Task input Block Start

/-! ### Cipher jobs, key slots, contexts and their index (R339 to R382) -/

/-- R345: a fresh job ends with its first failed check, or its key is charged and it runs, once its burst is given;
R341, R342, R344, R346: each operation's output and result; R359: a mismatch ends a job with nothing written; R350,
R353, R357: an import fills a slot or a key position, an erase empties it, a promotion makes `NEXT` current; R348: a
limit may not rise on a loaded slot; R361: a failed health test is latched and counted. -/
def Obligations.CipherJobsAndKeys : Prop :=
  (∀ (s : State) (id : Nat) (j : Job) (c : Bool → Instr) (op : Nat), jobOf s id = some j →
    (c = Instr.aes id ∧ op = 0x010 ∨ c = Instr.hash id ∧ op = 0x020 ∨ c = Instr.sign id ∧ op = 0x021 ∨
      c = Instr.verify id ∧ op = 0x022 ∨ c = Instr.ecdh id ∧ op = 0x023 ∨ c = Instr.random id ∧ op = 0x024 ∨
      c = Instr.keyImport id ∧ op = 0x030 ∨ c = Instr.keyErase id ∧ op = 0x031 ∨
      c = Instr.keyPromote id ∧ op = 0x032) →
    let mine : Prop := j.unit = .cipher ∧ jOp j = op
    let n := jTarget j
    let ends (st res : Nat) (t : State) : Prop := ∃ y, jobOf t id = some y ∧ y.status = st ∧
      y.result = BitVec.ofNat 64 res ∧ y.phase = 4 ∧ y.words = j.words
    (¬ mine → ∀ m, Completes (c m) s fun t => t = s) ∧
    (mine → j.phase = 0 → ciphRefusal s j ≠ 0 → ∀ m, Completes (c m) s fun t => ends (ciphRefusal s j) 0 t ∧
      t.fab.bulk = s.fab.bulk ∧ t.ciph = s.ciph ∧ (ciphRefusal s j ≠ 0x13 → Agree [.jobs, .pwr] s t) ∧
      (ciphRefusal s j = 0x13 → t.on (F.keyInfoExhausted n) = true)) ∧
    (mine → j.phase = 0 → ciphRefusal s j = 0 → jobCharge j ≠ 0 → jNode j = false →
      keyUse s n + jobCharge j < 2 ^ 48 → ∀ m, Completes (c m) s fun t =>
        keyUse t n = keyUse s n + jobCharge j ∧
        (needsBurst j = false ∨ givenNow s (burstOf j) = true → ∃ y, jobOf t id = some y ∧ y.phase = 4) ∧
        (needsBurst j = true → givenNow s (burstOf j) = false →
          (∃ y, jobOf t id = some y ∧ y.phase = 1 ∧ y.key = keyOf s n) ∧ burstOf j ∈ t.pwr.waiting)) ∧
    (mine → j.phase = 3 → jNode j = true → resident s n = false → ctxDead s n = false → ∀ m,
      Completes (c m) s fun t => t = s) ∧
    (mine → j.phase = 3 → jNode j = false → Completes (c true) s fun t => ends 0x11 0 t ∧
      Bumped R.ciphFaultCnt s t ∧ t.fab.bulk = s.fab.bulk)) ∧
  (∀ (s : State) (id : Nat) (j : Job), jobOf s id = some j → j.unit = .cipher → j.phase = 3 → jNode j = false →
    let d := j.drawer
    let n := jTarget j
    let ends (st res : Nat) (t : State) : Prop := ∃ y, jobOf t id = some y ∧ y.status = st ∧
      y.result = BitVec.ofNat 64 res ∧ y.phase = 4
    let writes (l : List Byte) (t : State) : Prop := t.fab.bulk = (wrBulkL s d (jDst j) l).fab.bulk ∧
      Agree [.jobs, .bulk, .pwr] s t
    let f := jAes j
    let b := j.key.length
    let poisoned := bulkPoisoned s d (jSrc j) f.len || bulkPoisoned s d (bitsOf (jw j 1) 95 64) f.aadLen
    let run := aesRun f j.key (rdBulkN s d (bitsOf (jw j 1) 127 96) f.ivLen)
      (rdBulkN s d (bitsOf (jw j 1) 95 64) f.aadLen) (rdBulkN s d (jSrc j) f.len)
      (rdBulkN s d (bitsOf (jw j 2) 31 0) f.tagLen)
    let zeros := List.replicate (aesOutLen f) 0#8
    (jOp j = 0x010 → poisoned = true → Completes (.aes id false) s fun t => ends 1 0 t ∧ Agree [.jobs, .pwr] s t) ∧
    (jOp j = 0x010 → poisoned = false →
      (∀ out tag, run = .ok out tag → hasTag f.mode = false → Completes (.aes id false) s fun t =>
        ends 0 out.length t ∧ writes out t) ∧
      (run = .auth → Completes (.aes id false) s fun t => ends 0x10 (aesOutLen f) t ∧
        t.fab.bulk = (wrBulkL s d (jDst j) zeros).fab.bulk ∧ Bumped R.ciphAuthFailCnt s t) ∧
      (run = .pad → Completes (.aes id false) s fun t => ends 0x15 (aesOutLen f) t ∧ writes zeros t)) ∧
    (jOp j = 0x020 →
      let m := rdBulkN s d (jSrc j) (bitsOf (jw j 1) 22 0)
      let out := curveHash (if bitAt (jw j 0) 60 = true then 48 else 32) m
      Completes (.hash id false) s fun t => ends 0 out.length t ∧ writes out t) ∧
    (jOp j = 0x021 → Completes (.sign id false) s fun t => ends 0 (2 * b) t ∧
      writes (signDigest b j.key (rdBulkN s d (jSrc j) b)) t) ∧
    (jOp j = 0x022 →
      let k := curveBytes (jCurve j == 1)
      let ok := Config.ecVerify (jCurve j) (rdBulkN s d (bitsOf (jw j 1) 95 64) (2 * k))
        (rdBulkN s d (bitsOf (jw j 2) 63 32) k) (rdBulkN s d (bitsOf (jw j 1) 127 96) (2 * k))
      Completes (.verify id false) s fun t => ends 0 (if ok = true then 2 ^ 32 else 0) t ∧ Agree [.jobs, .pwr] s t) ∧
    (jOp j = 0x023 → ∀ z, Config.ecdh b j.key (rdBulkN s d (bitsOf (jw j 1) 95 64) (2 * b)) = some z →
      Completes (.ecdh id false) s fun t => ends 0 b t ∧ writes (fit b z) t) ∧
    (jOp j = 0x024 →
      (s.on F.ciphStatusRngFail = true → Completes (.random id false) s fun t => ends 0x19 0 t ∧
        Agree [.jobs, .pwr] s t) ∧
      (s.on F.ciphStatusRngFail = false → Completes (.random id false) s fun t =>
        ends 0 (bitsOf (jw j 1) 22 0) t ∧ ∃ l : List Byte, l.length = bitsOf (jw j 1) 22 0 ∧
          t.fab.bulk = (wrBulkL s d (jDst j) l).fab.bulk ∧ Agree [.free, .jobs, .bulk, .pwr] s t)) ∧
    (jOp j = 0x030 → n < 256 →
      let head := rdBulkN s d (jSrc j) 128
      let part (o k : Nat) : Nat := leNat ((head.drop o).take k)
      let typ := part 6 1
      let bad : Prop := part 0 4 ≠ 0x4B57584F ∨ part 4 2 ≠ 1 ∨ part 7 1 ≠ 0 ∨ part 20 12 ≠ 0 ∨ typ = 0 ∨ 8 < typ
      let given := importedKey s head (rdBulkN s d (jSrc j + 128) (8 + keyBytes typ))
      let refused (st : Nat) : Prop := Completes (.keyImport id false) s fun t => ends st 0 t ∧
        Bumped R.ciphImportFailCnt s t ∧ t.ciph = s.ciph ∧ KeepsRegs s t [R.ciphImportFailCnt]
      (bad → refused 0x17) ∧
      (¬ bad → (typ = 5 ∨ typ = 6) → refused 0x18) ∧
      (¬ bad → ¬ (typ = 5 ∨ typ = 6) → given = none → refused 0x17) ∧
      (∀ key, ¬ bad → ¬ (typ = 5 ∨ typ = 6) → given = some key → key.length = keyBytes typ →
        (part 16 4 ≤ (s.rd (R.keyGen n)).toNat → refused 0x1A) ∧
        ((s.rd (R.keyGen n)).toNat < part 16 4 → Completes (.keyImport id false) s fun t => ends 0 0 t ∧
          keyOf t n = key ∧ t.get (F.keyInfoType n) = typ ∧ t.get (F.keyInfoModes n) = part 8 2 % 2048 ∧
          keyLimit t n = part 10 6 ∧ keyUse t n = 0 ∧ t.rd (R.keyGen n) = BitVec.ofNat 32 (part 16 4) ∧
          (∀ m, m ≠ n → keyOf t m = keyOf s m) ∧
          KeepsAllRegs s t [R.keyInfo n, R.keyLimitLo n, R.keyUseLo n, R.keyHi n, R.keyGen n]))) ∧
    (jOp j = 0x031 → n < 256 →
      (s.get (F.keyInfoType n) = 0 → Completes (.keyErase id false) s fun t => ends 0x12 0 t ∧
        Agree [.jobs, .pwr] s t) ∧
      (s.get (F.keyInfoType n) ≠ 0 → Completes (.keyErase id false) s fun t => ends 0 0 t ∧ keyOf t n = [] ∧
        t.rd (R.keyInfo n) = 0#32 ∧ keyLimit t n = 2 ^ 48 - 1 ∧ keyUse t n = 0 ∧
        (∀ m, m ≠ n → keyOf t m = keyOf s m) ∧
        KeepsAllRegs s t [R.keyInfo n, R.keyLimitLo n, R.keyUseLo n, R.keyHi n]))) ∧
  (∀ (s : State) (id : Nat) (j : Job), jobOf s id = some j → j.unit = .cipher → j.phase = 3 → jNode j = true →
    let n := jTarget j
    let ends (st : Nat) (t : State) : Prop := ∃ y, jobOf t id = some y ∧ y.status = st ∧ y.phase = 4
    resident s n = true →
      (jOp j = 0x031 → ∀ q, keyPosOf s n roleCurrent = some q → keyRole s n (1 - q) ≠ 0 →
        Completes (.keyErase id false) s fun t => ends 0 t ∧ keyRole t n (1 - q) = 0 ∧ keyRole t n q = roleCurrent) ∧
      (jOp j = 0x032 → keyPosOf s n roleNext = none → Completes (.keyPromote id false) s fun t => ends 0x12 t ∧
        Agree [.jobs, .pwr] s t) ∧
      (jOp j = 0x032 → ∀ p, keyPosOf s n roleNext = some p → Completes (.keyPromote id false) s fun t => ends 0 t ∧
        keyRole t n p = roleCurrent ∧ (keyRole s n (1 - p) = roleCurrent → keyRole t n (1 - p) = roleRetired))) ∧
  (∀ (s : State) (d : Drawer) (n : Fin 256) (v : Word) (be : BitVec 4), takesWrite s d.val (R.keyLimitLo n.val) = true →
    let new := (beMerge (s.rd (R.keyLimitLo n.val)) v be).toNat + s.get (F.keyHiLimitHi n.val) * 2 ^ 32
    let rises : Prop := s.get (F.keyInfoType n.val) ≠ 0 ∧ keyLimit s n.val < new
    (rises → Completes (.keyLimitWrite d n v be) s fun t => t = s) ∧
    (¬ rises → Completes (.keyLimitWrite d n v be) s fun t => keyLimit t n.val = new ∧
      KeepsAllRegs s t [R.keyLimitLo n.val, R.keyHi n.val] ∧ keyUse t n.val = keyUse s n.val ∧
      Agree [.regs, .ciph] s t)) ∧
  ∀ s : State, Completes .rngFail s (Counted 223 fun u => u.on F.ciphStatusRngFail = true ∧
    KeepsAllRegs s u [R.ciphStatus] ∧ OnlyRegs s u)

Task input Block End

Exercise aim: From the data above, pick out each line containing "keyErase" and copy it.

Answer space:
      c = Instr.keyImport id ∧ op = 0x030 ∨ c = Instr.keyErase id ∧ op = 0x031 ∨
      (s.get (F.keyInfoType n) = 0 → Completes (.keyErase id false) s fun t => ends 0x12 0 t ∧
      (s.get (F.keyInfoType n) ≠ 0 → Completes (.keyErase id false) s fun t => ends 0 0 t ∧ keyOf t n = [] ∧
        Completes (.keyErase id false) s fun t => ends 0 t ∧ keyRole t n (1 - q) = 0 ∧ keyRole t n q = roleCurrent) ∧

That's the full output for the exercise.